A feature of our work was the inclusion in the study of middle-aged and older patients with a typical premorbid background, regardless of the severity and features of COVID-19 treatment. MRI results showed that postcovid syndrome is often accompanied by latent lesions of the heart of a complex nature, including foci of damage in the myocardium, pericardial effusion, LV and pancreatic dysfunction or a combination thereof. The simultaneous appearance of pancreatic and LV dysfunction, as well as foci of PK and PK, has a certain pattern and reflects the general pathogenesis of these phenomena in COVID-19 [49-53].

The results obtained are consistent with the data of other studies in which foci of myocardial damage after COVID-19 were detected with a frequency of 10-35% and even 49%, while T1 and T2 mapping allows confirming the presence of active myocarditis in 19.4–60% of such cases [54-57]. A feature of myocarditis caused by the SARS-CoV-2 virus is a noticeable macrophage infiltration, however, whether this is important for contrast delay in the myocardium requires separate study [47-50].

Ischemic myocardial injuries after COVID-19 are noted in 17-23%, while it is not clear whether their appearance depends on the severity of infection or is determined by a premorbid background [56-59].

In the recently presented consensus of the American College of Cardiology, it is proposed to use the term "myocardial involvement" or myocardial involvement in the absence of complete criteria for myocarditis, but there are signs of heart damage. This broad concept includes myocardial infarction of type I and II, multisystem inflammatory syndrome, stress cardiomyopathy, cytokine storm, acute pulmonary heart disease, exacerbation of heart failure, the debut of previously hidden heart disease [60].

Conclusion

ARVI have a number of similarities in their effect on parenchymal organs. The emergence of new viruses undoubtedly requires their further in-depth study, but it is important to take into account the similarities of the course of viral infections and their general patterns of influence on internal organs. The combination of the new COVID-19 coronavirus infection with cardiovascular diseases creates additional difficulties in diagnosis, determining priority tactics, changing the routing orders of patients with urgent conditions, and choosing therapy. The situation is complicated by a lack of information, a significant volume of daily, often contradictory, publications on these issues, and the extremely high importance of solving a number of issues for clinical practice.

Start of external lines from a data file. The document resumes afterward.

/-- R27: an APPEND that is taken has passed every check, and its records are in the bank. -/
theorem appendVerdict_taken {α : Type} {take : Bank → α → Option Bank} {frontier declared : Bank → Nat}
    {b b' : Bank} {first : Nat} {xs : List α} (e : appendVerdict take frontier declared b first xs = .taken b') :
    takeRecords take b 0 xs = .ok b' := by
  unfold appendVerdict at e
  split at e
  · cases e
  split at e
  · cases e
  split at e
  · cases e
  split at e
  · cases e
  · next hok => cases e; exact hok

theorem takeSyllable_grows : Grows takeSyllable := fun b b' x e => by
  unfold takeSyllable at e
  split at e
  · cases e
  · cases e; exact ⟨Nat.le_refl _, Nat.le_refl _⟩

theorem takeLine_grows : Grows takeLine := fun b b' x e => by
  unfold takeLine at e
  split at e
  · cases e
  · split at e
    · cases e
    · cases e; exact ⟨by simp, Nat.le_refl _⟩

theorem takeGuide_grows : Grows takeGuide := fun b b' x e => by
  unfold takeGuide at e
  split at e
  · cases e
  · split at e
    · cases e
    · cases e; exact ⟨Nat.le_refl _, by simp⟩

/-- R27: an APPEND keeps the law where its record's check keeps a bank lawful, and what follows it keeps the law. -/
theorem appendOrder_roomLaw {α : Type} {take : Bank → α → Option Bank} {frontier declared : Bank → Nat}
    {after : BankId → State → State} (r : RoomId) (bank first : Nat) (xs : List α) {s : State} (h : s.RoomLaw)
    (one : ∀ b b' x, b.Lawful → b.state = .filling → frontier b < declared b → take b x = some b' →
      b'.Lawful ∧ b'.state = .filling ∧ frontier b' = frontier b + 1 ∧ declared b' = declared b)
    (hg : Grows take) (hafter : ∀ b x, x.RoomLaw → (after b x).RoomLaw) :
    (appendOrder take frontier declared after r bank first xs s).state.RoomLaw := by
  unfold appendOrder
  split
  · exact h
  next b _ =>
  split
  · exact h
  · next record htaken =>
    obtain ⟨hl, _, hf, _⟩ := appendVerdict_lawful take frontier declared one _ _ first xs ((h r).1.banks b) htaken
    obtain ⟨hlines, hguide⟩ := takeRecords_grows hg xs _ _ 0 (appendVerdict_taken htaken)
    exact hafter b _ (updBank_roomLaw h hl fun _ => ⟨fun _ => by simp [Bank.loaded, hf], hlines, hguide⟩)

theorem linesOrder_roomLaw (r : RoomId) (bank first : Nat) (recs : List LineRec) {s : State} (h : s.RoomLaw) :
    (linesOrder r bank first recs s).state.RoomLaw := by
  refine appendOrder_roomLaw r bank first recs h (fun b b' x => takeLine_lawful b b' x) takeLine_grows fun b x hx => ?_
  unfold lineAppendEvent
  dsimp only
  split
  · exact lineTest_roomLaw r _ hx
  · exact hx

theorem syllablesOrder_roomLaw (r : RoomId) (bank first : Nat) (recs : List SyllableRec) {s : State} (h : s.RoomLaw) :
    (syllablesOrder r bank first recs s).state.RoomLaw :=
  appendOrder_roomLaw r bank first recs h (fun b b' x => takeSyllable_lawful b b' x) takeSyllable_grows fun _ _ hx => hx

theorem guideOrder_roomLaw (r : RoomId) (bank first : Nat) (recs : List GuideRec) {s : State} (h : s.RoomLaw) :
    (guideOrder r bank first recs s).state.RoomLaw :=
  appendOrder_roomLaw r bank first recs h (fun b b' x => takeGuide_lawful b b' x) takeGuide_grows fun _ _ hx => hx

theorem bankClearingComplete_roomLaw (r : RoomId) (b : BankId) {s : State} (h : s.RoomLaw) :
    (bankClearingComplete r b s).RoomLaw := by
  unfold bankClearingComplete
  split
  · next hc =>
    refine sendIfIdle_roomLaw (raise_roomLaw (updBank_roomLaw h emptyBank_lawful fun hb => ?_) rfl)
    have := (h r).1.loaded_of_holds hb
    simp [Bank.loaded, hc.2] at this
  · exact h

end Sys2Proof.Machine
end

section
/-! PROOFS. The room law through the sample period, the panels, the requests and the cells of the trunk; and O15. -/

namespace Sys2Proof.Machine

/-! ### Audio and the sample period -/

/-- R95: the queue of a room in one of the four states of a cue or song takes a cell. -/
theorem audioCell_roomLaw (r : RoomId) (endFlag : Bool) (samples : List Stereo) {s : State} (h : s.RoomLaw) :
    (audioCell r endFlag samples s).RoomLaw := by
  unfold audioCell
  dsimp only
  split
  · exact updRoom_roomLaw_of_lawPart h rfl rfl
  split
  · exact updRoom_roomLaw_of_lawPart h rfl rfl
  split
  · exact updRoom_roomLaw_of_lawPart h rfl rfl
  · exact updRoom_roomLaw_of_lawPart h rfl rfl
  · exact updRoom_roomLaw_of_lawPart h rfl rfl
  · next ho hi hc =>
    have hq : (s.room r).ctx.state.quiet = false := by
      cases hst : (s.room r).ctx.state <;> simp_all [RoomState.quiet]
    refine sendIfIdle_roomLaw (markTest_roomLaw r (updRoom_roomLaw h ⟨(h r).1.setPort hq ?_, (h r).2⟩))
    unfold Port.queueCell
    dsimp only
    split
    · split <;> rfl
    · rfl
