-- ==== Sys2Proof/Machine/Flags.lean ====
section
/-! DEFINITION. The STATUS flags (10_state.md R24 to R31, R45), the STATUS word, and the reads of every register and
window. -/

namespace Sys2Proof.Machine

open Sys2Proof

/-- The 4-bit code of a cause (60_exceptions.md R210). -/
def causeCode : Cause → BitVec 4
  | .noFault => 0#4
  | .illegalCmd => 1#4
  | .invalidMode => 2#4
  | .constTable => 3#4
  | .prnRowRange => 4#4
  | .prnKprime => 5#4
  | .fiCount => 6#4
  | .fiDuplicate => 7#4
  | .fiGolden => 8#4
  | .fiArray => 9#4
  | .fiRoundtrip => 10#4

/-- The STATUS word: CAUSE 19:16, ACTIVE_MODE 10:8, ROM_OK 4, OVERRUN 3, FAULT 2, VALID 1, BUSY 0, every reserved bit 0
(10_state.md R24, R32). -/
def statusWord (t : Status) : Word :=
  0#12 ++ causeCode t.cause ++ 0#5 ++ t.activeMode ++ 0#3 ++ BitVec.ofBool t.romOk ++ BitVec.ofBool t.overrun ++
    BitVec.ofBool t.fault ++ BitVec.ofBool t.valid ++ BitVec.ofBool t.busy

/-- OVERRUN <- b (10_state.md R28). -/
def setOverrun (b : Bool) (s : State) : State := { s with status := { s.status with overrun := b } }

/-- ROM_OK <- b (10_state.md R29). -/
def setRomOk (b : Bool) (s : State) : State := { s with status := { s.status with romOk := b } }

/-- VALID <- 1; ACTIVE_MODE <- f, written together (10_state.md R26, R30; 40_commands.md R120). -/
def setSnapshot (f : BitVec 3) (s : State) : State :=
  { s with status := { s.status with valid := true, activeMode := f } }

/-- The snapshot length K of a mode: its NUM_CARRIERS (10_state.md R39). -/
def carriersOf (rom : Rom) (m : Mode) : Nat := (rom.mode m).consts.numCarriers.toNat

/-- FORMAT_X(X_RAM[j]); an absent entry gives the masked word (10_state.md R47, 20_memory.md R78 to R80). -/
def ramWord (m : Memory) (x : Window) (j : Nat) : Word :=
  match x with
  | .prn => ((ramRead m.prn j).map formatPrn).getD 0x00000000#32
  | .fis => ((ramRead m.fis j).map formatFis).getD 0x00000000#32
  | .ilv => ((ramRead m.ilv j).map formatIlv).getD 0x00000000#32
  | .dil => ((ramRead m.dil j).map formatDil).getD 0x00000000#32

/-- A constant register: the field of MODE_CONST[ACTIVE_MODE] while VALID = 1, else 0 (10_state.md R34). -/
def readConst (s : State) (c : ConstReg) : Except Fault Word :=
  match s.status.valid with
  | true =>
    match modeOfField s.status.activeMode with
    | some m => .ok (zext32 (constField (s.rom.mode m).consts c))
    | none => .error .activeModeUndefined
  | false => .ok 0x00000000#32

/-- A window entry: the formatted RAM entry while VALID = 1 and j < K, else 0 (20_memory.md R67). -/
def readWindow (s : State) (x : Window) (j : Nat) : Except Fault Word :=
  match s.status.valid with
  | true =>
    match modeOfField s.status.activeMode with
    | some m => if j < carriersOf s.rom m then .ok (ramWord s.mem x j) else .ok 0x00000000#32
    | none => .error .activeModeUndefined
  | false => .ok 0x00000000#32

/-- The data an aligned read returns (10_state.md R23, R24, R32 to R34; 20_memory.md R67, R69). -/
def readWord (s : State) (a : Addr) : Except Fault Word :=
  match regionOf a with
  | .cmd => .ok 0x00000000#32
  | .status => .ok (statusWord s.status)
  | .faultInfo => .ok s.faultInfo
  | .const c => readConst s c
  | .reserved => .ok 0x00000000#32
  | .unmapped => .ok 0x00000000#32
  | .window x j => readWindow s x j

end Sys2Proof.Machine
end

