-- ==== Sys2Proof/Machine/Port.lean ====
section
/-! DEFINITION. The bus port: reads, writes, the CMD write, host script lines (20_memory.md R60 to R71, 40_commands.md R110,
30_encoding.md R99). -/

namespace Sys2Proof.Machine

open Sys2Proof

/-- A CMD write with the answer already given: dropped while BUSY = 1, else decoded and executed (40_commands.md R110). -/
def cmdWrite (w : Word) (s : State) : Result :=
  match s.status.busy with
  | true => dropCommand s
  | false =>
    match decode w with
    | .command i => exec i s
    | .illegal _ => execIllegal w s

/-- MemRead(addr, 4): BusError with data 0 when misaligned (20_memory.md R64), else OKAY with the word read; no read has a
side effect (R71). -/
def busRead (a : Addr) (s : State) : Result :=
  match aligned a with
  | true =>
    match readWord s a with
    | .ok w => .next (respond (.read .okay w) s)
    | .error f => .fault f
  | false => .next (respond (.read .busError 0x00000000#32) s)

/-- MemWrite(addr, 4, v): BusError and no effect when misaligned (20_memory.md R64); a write to CMD presents a command, every
other write is ignored with OKAY (R68, R69, R71). -/
def busWrite (a : Addr) (v : Word) (s : State) : Result :=
  match aligned a with
  | true =>
    match regionOf a with
    | .cmd => cmdWrite v (respond (.write .okay) s)
    | .status => .next (respond (.write .okay) s)
    | .faultInfo => .next (respond (.write .okay) s)
    | .const _ => .next (respond (.write .okay) s)
    | .reserved => .next (respond (.write .okay) s)
    | .unmapped => .next (respond (.write .okay) s)
    | .window _ _ => .next (respond (.write .okay) s)
  | false => .next (respond (.write .busError) s)

/-- One host transaction, whole and indivisible (20_memory.md R65, R70). -/
def transact (t : Txn) (s : State) : Result :=
  match t with
  | .read a => busRead a s
  | .write a v => busWrite a v s

/-- One move of the agenda. -/
def moveOf (e : Event) (s : State) : Result :=
  match e with
  | .host t => transact t s
  | .engine => engineStep s
  | .reset => .next (resetBlock s)

/-- The next move: the agenda's first, or the engine's when the agenda is exhausted (70_reset_and_hazards.md R252; log entry
2). -/
def nextMove (s : State) : Result :=
  match s.agenda with
  | [] => engineStep s
  | e :: rest => moveOf e (setAgenda rest s)

/-- The CMD write that issues a word. -/
def issueWord (w : Word) : Event := .host (.write 0x0000#16 w)

/-- The engine idle: what stands before a command can be accepted (log entry 6). -/
def idleEngine (s : State) : State := finishEngine s

/-- The transactions of one pass through a script line (30_encoding.md R99); none where the assembler rejects. -/
def lineTransactions (l : HostLine) : Option (List Txn) :=
  match l with
  | .wr off val => some [.write off val]
  | .rd off => some [.read off]
  | .issue c => (assemble c).map (fun i => [.write 0x0000#16 (encode i)])
  | .poll off _ _ => some [.read off]
  | .waitIdle => some [.read 0x0004#16]
  | .expect _ _ => some []

/-- Whether a line that polls goes round again after reading t: (t & mask) ≠ val (30_encoding.md R99). -/
def lineRepeats (l : HostLine) (t : Word) : Bool :=
  match l with
  | .poll _ mask val => decide (t &&& mask ≠ val)
  | .waitIdle => decide (t &&& 0x00000001#32 ≠ 0x00000000#32)
  | .wr _ _ | .rd _ | .issue _ | .expect _ _ => false

end Sys2Proof.Machine
end

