theorem witness_BrokenConstantsNeverGiveASnapshot :
    ∃ s t : State, s.Inv ∧ constCheck s.rom ≠ none ∧ runMoves 1 s = .next t :=
  ⟨{ idleBlock brokenRom [cmdTo 0x01000003#32] with
      status := { (idleBlock brokenRom []).status with romOk := false } }, _,
    ⟨by simp [idleBlock], by simp [idleBlock], by simp [idleBlock], by simp [idleBlock], by simp [idleBlock], by simp,
      by simp [idleBlock], Memory.wf_absent⟩, by
      have h : constCheck brokenRom = some ⟨.constTable, 0x00000103#32⟩ := by decide +kernel
      simp [idleBlock, h], rfl⟩

theorem witness_DeriveIsDeterministic :
    ∃ s s' t t' : State, completes .derive s ∧ completes .derive s' ∧ s.agenda ≠ s'.agenda ∧ s.eng.mode = s'.eng.mode ∧
      s.rom = s'.rom ∧ s.status.fault = false ∧ s'.status.fault = false ∧ step s = .next t ∧ step s' = .next t' := by
  let a : State := runningBlock candidateRom .derive 3#3 0 []
  let b : State := runningBlock candidateRom .derive 3#3 0 [.engine, .host (.read 0x2000#16)]
  obtain ⟨p, -, ht⟩ := completion_modeIII a rfl rfl
  obtain ⟨p', -, ht'⟩ := completion_modeIII (setAgenda [.host (.read 0x2000#16)] b) rfl rfl
  exact ⟨a, b, _, _, ⟨rfl, rfl, .inl rfl⟩, ⟨rfl, rfl, .inr ⟨_, rfl⟩⟩, by simp [a, b, runningBlock, idleBlock], rfl, rfl, rfl,
    rfl, (step_of_nil rfl).trans ht, (step_of_cons (e := .engine) rfl).trans ht'⟩

end Sys2Proof.Tests
end

/-! Every operation of the block keeps the invariant, one lemma per operation (O49, O50). -/

namespace Sys2Proof.Machine

/-! Updates the invariant does not speak of. -/

theorem State.Inv.setAgenda {s : State} (h : s.Inv) (rest : List Event) : (setAgenda rest s).Inv := { h with }

theorem State.Inv.respond {s : State} (h : s.Inv) (r : Response) : (respond r s).Inv := { h with }

theorem State.Inv.setEngLeft {s : State} (h : s.Inv) (n : Nat) : (setEngLeft n s).Inv := { h with }

theorem State.Inv.setOverrun {s : State} (h : s.Inv) (b : Bool) : (setOverrun b s).Inv := { h with }

/-! The fault record and the snapshot (60_exceptions.md R215, R220). -/

theorem State.Inv.raiseFault {s : State} (h : s.Inv) {r : Raise} (hr : r.cause ≠ .noFault) :
    (raiseFault r s).Inv where
  busyIffRunning := by simp
  noModeWhileInvalid := by simp
  noCauseWithoutFault := by simp
  faultIsFinal := by simpa using hr
  runningDerive := by simp
  romOkIsTrue := h.romOkIsTrue
  validIsComplete := by simp
  memoryCanonical := h.memoryCanonical

theorem State.Inv.clearFaultRecord {s : State} (h : s.Inv) : (clearFaultRecord s).Inv :=
  { h with
    noCauseWithoutFault := by simp
    faultIsFinal := by simp }

theorem State.Inv.dropSnapshot {s : State} (h : s.Inv) : (dropSnapshot s).Inv where
  busyIffRunning := h.busyIffRunning
  noModeWhileInvalid := by simp
  noCauseWithoutFault := h.noCauseWithoutFault
  faultIsFinal hf := by obtain ⟨hc, -, hb⟩ := h.faultIsFinal hf; exact ⟨hc, rfl, hb⟩
  runningDerive hd := by obtain ⟨hm, hr, -⟩ := h.runningDerive hd; exact ⟨hm, hr, rfl⟩
  romOkIsTrue := h.romOkIsTrue
  validIsComplete := by simp
  memoryCanonical := h.memoryCanonical

/-- RAM contents may be replaced by canonical ones while no snapshot stands over them. -/
theorem State.Inv.withMem {s : State} (h : s.Inv) (hv : s.status.valid = false) {mem : Memory} (hm : mem.wf = true) :
    State.Inv { s with mem := mem } :=
  { h with
    validIsComplete := by simp [hv]
    memoryCanonical := hm }

/-! The engine's start and end (40_commands.md R114, R116, R118, R120). -/

theorem State.Inv.startSelftest {s : State} (h : s.Inv) (hf : s.status.fault = false) (left : Nat) :
    (startEngine .selftest left s).Inv :=
  { h with
    busyIffRunning := by simp
    faultIsFinal := by simp [hf]
    runningDerive := by simp }

theorem State.Inv.startDerive {s : State} (h : s.Inv) (hf : s.status.fault = false) (hv : s.status.valid = false)
    (hr : s.status.romOk = true) {f : BitVec 3} (hm : (modeOfField f).isSome = true) (left : Nat) :
    (setEngMode f (startEngine .derive left s)).Inv :=
  { h with
    busyIffRunning := by simp
    faultIsFinal := by simp [hf]
    runningDerive := fun _ => ⟨hm, hr, hv⟩ }

theorem State.Inv.finishEngine {s : State} (h : s.Inv) : (finishEngine s).Inv :=
  { h with
    busyIffRunning := by simp
    faultIsFinal := fun hf => by obtain ⟨hc, hv, -⟩ := h.faultIsFinal hf; exact ⟨hc, hv, rfl⟩
    runningDerive := by simp }

theorem State.Inv.setRomOk_true {s : State} (h : s.Inv) (ha : s.rom.admitted = true) (hc : constCheck s.rom = none) :
    (setRomOk true s).Inv :=
  { h with
    runningDerive := fun hd => by obtain ⟨hm, -, hv⟩ := h.runningDerive hd; exact ⟨hm, rfl, hv⟩
    romOkIsTrue := fun _ => ⟨ha, hc⟩
    validIsComplete := fun hv => ⟨rfl, (h.validIsComplete hv).2⟩ }

theorem State.Inv.setRomOk_false {s : State} (h : s.Inv) (hv : s.status.valid = false) (ho : s.eng.op ≠ .derive) :
    (setRomOk false s).Inv :=
  { h with
    runningDerive := fun hd => absurd hd ho
    romOkIsTrue := by simp
    validIsComplete := by simp [hv] }

/-! Completions. -/

theorem State.Inv.completeSelftest {s : State} (h : s.Inv) (ha : s.rom.admitted = true) :
    (completeSelftest s).Inv := by
  rcases completeSelftest_cases s with ⟨r, hr, e⟩ | ⟨hc, e⟩ <;> rw [e]
  · exact (h.raiseFault (by simp [constCheck_cause hr])).setRomOk_false rfl (by simp)
  · exact (h.setRomOk_true ha hc).finishEngine

/-- Under the premises of 10_state.md R48 the RAMs hold the snapshot that a commit has written. -/
theorem holdsSnapshot_commitMemory {rom : Rom} {m : Mode} {p : Snapshot} (ha : rom.admitted = true)
    (hp : derivation rom m = .ok p) (mem : Memory) : holdsSnapshot (commitMemory p mem) p := by
  obtain ⟨hprn, hfis, hilv, hdil⟩ := derivation_lengths ha hp
  intro j hj
  simp only [commitMemory, ramRead_ramCommit, List.length_map, hfis, hilv, hdil, ← hprn, hj, if_true, and_self]

/-- Under the premises of 10_state.md R48 a commit keeps the RAMs' canonical form. -/
theorem wf_commitMemory_of_derivation {rom : Rom} {m : Mode} {p : Snapshot} (ha : rom.admitted = true)
    (hp : derivation rom m = .ok p) {mem : Memory} (hm : mem.wf = true) : (commitMemory p mem).wf = true := by
  obtain ⟨-, -, hK, -⟩ := Rom.admitted_bounds ha m
  obtain ⟨hprn, hfis, hilv, hdil⟩ := derivation_lengths ha hp
  exact wf_commitMemory p mem hm (hprn ▸ hK) (hfis ▸ hK) (hilv ▸ hK) (hdil ▸ hK)
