-- ==== Sys2Proof/Machine/TypesKv.lean ====
section
/-!
DEFINITION. State of the KV store: chunks and Crumb regions of Rack (R233), Bench lines (R224, R225), demand fills (R108)
and the tables of 04.
-/

namespace Sys2Proof

/-- What a 64 KiB chunk of a channel is used for (R233, R266, R337). A chunk not listed is free. -/
inductive ChunkUse where
  | payload (frame : Nat)
  | metadata (owner : Nat) (used : List Nat)   -- 2 KiB halves in use, 0 to 31; owner is a domain, or 1024 for none
  | run (owner : Nat)                          -- part of a record longer than one chunk
  | crumb (region : Nat)
  | region (index : Nat)
  | block (domain handle : Nat)                -- part of a projection block (R394)
  | test
  deriving DecidableEq, Repr

/-- Free Rack memory that has been a domain's: what it holds is enciphered under that domain's key (R385, R387), but for the codewords
written since. -/
structure Stale where
  times : Nat              -- how often the chunk has been returned
  live : List Nat          -- codewords written since, by index
  deriving DecidableEq, Repr

/-- A Crumb region (R233): 64 slots of `slotBytes`. -/
structure CrumbRegion where
  channel : Nat
  base : Nat
  count : Nat              -- chunks
  domain : Nat
  slotBytes : Nat
  used : List Nat
  deriving DecidableEq, Repr

/-- Use of a Bench line (R225). CLEAN and DIRTY are told apart by the dirty bits. -/
inductive LineUse where | copy | opened | source | grad | staging | test
  deriving DecidableEq, Repr

/-- A Bench cache line in use (R224, R230). `frame` is a frame number, or a gradient page's number for GRAD. -/
structure Line where
  tile : Nat
  set : Nat
  way : Nat
  frame : Nat
  form : Nat
  use : LineUse
  age : Nat
  dirty : Nat              -- one bit for each 16 KiB quarter
  dirtyRec : Bool
  part : Nat
  domain : Nat
  wb : Option (Nat × Bool) -- dirty bits that a write-back under way has copied
  draining : Bool          -- outside its partition's new way mask (R229)
  deriving DecidableEq, Repr

def Line.isDirty (l : Line) : Bool := l.dirty != 0 || l.dirtyRec

/-- A demand fill in flight (R108), or a page object of an import or a migration in flight. -/
structure Fill where
  domain : Nat
  vpn : Nat
  frame : Nat
  since : Nat
  line : Bool              -- a STAGING line is held
  obj : Nat                -- LOC of the CHECKPOINT entry it fills from
  deriving DecidableEq, Repr

/-- A starter-table entry with VALID = 1 (Table 5-1). -/
structure StEntry where
  tagHi : Nat
  domain : Nat
  shapeId : Nat
  frame : Nat
  fp : DWord               -- FINGERPRINT, KEY_LO
  deriving DecidableEq, Repr

/-- The KV store. -/
structure KvState where
  shapes : AL (Nat × Nat) DWord              -- (domain, shape ID)
  seqs : AL (Nat × Nat) SeqRec               -- (domain, sequence)
  seqLoc : AL (Nat × Nat) (Nat × Nat)        -- channel and first 2 KiB half of each sequence record
  ptes : AL (Nat × Nat) Pte                  -- (domain, VPN)
  tables : AL (Nat × Nat × Nat) (Nat × Nat)  -- (domain, level, VPN / 256^(level+1)): channel and 2 KiB half
  frames : AL Nat Frame
  chunks : AL (Nat × Nat) ChunkUse           -- (channel, chunk)
  crumbs : AL Nat CrumbRegion
  nextCrumb : Nat
  ttlb : AL (Nat × Nat) Pte                  -- entries of all TTLBs, by (domain, VPN)
  walkCache : List (Nat × Nat)               -- (domain, VPN / 256)
  lines : List Line
  fills : List Fill
  fetches : List Nat                         -- frames that are being fetched into Bench (R106, R107)
  packQ : List Nat                           -- frames that wait for packing, in seal order
  packing : AL Nat CrumbPage                 -- packed forms not yet committed, by frame
  starter : AL (Nat × Nat × Nat) StEntry     -- by (bank, set, way)
  rused : AL Nat Nat                         -- RUSED of each domain, in 256 B units
  codes : AL Nat CodeSt                      -- codewords of Rack and Bench that are not as encoded, by bulk-window address
  walked : List (Nat × Nat)                  -- translations that FAULTS has counted for the command that runs now (R116)
  draining : List Nat                        -- tiles whose BNCH.DRAIN.PEND has not come back to 0 (R229)
  stale : AL (Nat × Nat) Stale               -- by (channel, chunk)
  deriving DecidableEq, Repr

def KvState.blank : KvState := ⟨[], [], [], [], [], [], [], [], 0, [], [], [], [], [], [], [], [], [], [], [], [], []⟩

end Sys2Proof
end

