-- ==== Sys2Proof/Machine/TypesEgress.lean ====
section
/-!
DEFINITION. State of the egress schedulers and the ingress policer (15): queues with their tags and credits, virtual times,
and the frames that have left by a port.
-/

namespace Sys2Proof

/-- A packet in an egress queue (R362, R368): what it carries, its IP bytes, its start and finish tags. -/
structure EgPkt where
  conn : Nat
  lane : Lane
  msgId : Nat
  offset : Nat
  path : Nat
  psn : Nat
  gen : Nat
  retx : Bool
  payload : List Byte
  bytes : Nat
  start : Nat
  finish : Nat
  head : List Byte         -- the Poris header (Table 13-1)
  cipher : List Byte       -- the payload as it is encrypted, then the tag (R304)
  peerAddr : Nat
  deriving DecidableEq, Repr

/-- One copy of an egress queue. Credits are signed bytes (R366). -/
structure EgQueue where
  pkts : List EgPkt
  credit : Int
  fLast : Nat
  deriving DecidableEq, Repr

def EgQueue.blank : EgQueue := ⟨[], 0, 0⟩

/-- How a frame is addressed (R301, R302): its 802.1Q tag as PCP and VID, its next hop (none where it answers a neighbour), its IP
destination, and for a Poris datagram, which goes with ECT(0), its UDP destination port and DSCP. -/
structure NetHead where
  vlan : Option (Nat × Nat)
  hop : Option Nat
  dst : Nat
  udp : Option (Nat × Nat)
  deriving DecidableEq, Repr

/-- A frame that has left the node by a sublink. A packet of control class goes out as its Poris header and the bytes behind it. -/
inductive WireFrame where
  | data (p : EgPkt)
  | ctl (conn : Nat) (head body : List Byte) (p : CtlPkt)
  | answer (kind dst : Nat) (data : List Byte)   -- ARP, Neighbor Solicitation and echo answers (R301)
  deriving DecidableEq, Repr

/-- Per sublink: virtual time, LC credit and control credit. -/
structure SubState where
  v : Nat
  lc : Int
  ctl : Int
  deriving DecidableEq, Repr

def SubState.blank : SubState := ⟨0, 0, 0⟩

structure EgressState where
  queues : AL (Nat × Nat × Nat) EgQueue   -- (port, sublink, queue)
  subs : AL (Nat × Nat) SubState
  doms : AL Nat Int                       -- policer credits, by domain
  node : Int                              -- credit of the cap of R425
  wire : List (Nat × Nat × NetHead × WireFrame)     -- (port, sublink, addressing, frame), oldest first
  deriving DecidableEq, Repr

def EgressState.blank : EgressState := ⟨[], [], [], 0, []⟩

end Sys2Proof
end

The relationship of COVID-19 and other viral infections with cardiovascular diseases is determined by the following features:

• Any infectious process can provoke the development of acute and exacerbation of chronic cardiovascular diseases;
• The presence of only cardiovascular diseases is not associated with a higher risk of coronavirus infection, but it is associated with a higher risk of complications when an infection is attached;
• Elderly patients with concomitant conditions are more likely to be infected with SARS-CoV-2, especially in the presence of arterial hypertension, coronary heart disease and diabetes mellitus.

There is a more severe course and high mortality with a combination of acute respiratory viral infections, including COVID-19, and cardiovascular diseases. The mechanisms of this association are still unclear. Apparently, the important circumstances in this context are:

1) a large proportion of elderly and senile people among those with cardiovascular diseases;
2) concomitant disorders of the immune system;
3) elevated levels of ACE-2.

Damage to the cardiovascular system can be diagnosed in 40% of patients who died from COVID-19 infection, while possible mechanisms of adverse outcome may be associated with:

• ACE-2 signaling pathways involved in the cascade of heart damage (decreased expression of ACE-2 and dysregulation of the renin-angiotensin system);
• pathological systemic inflammatory response, which manifests itself as a "cytokine storm" caused by an imbalance in the response of type 1 and type 2 T helper cells, with the development of multiple organ failure and damage to the cardiovascular system;
• respiratory dysfunction and hypoxia (oxidative stress, intracellular acidosis and mitochondrial damage), leading to damage to cardiomyocytes;
• an imbalance between increased metabolic needs and a decrease in cardiac reserve;
• destabilization and rupture of atherosclerotic plaques due to virus-induced inflammation;
• the development of thrombotic complications due to the procoagulant and prothrombogenic effect of systemic inflammation;
• microvascular damage due to hypoperfusion, increased vascular permeability, angiospasm, direct damaging effect of the virus on the endothelium of the coronary arteries.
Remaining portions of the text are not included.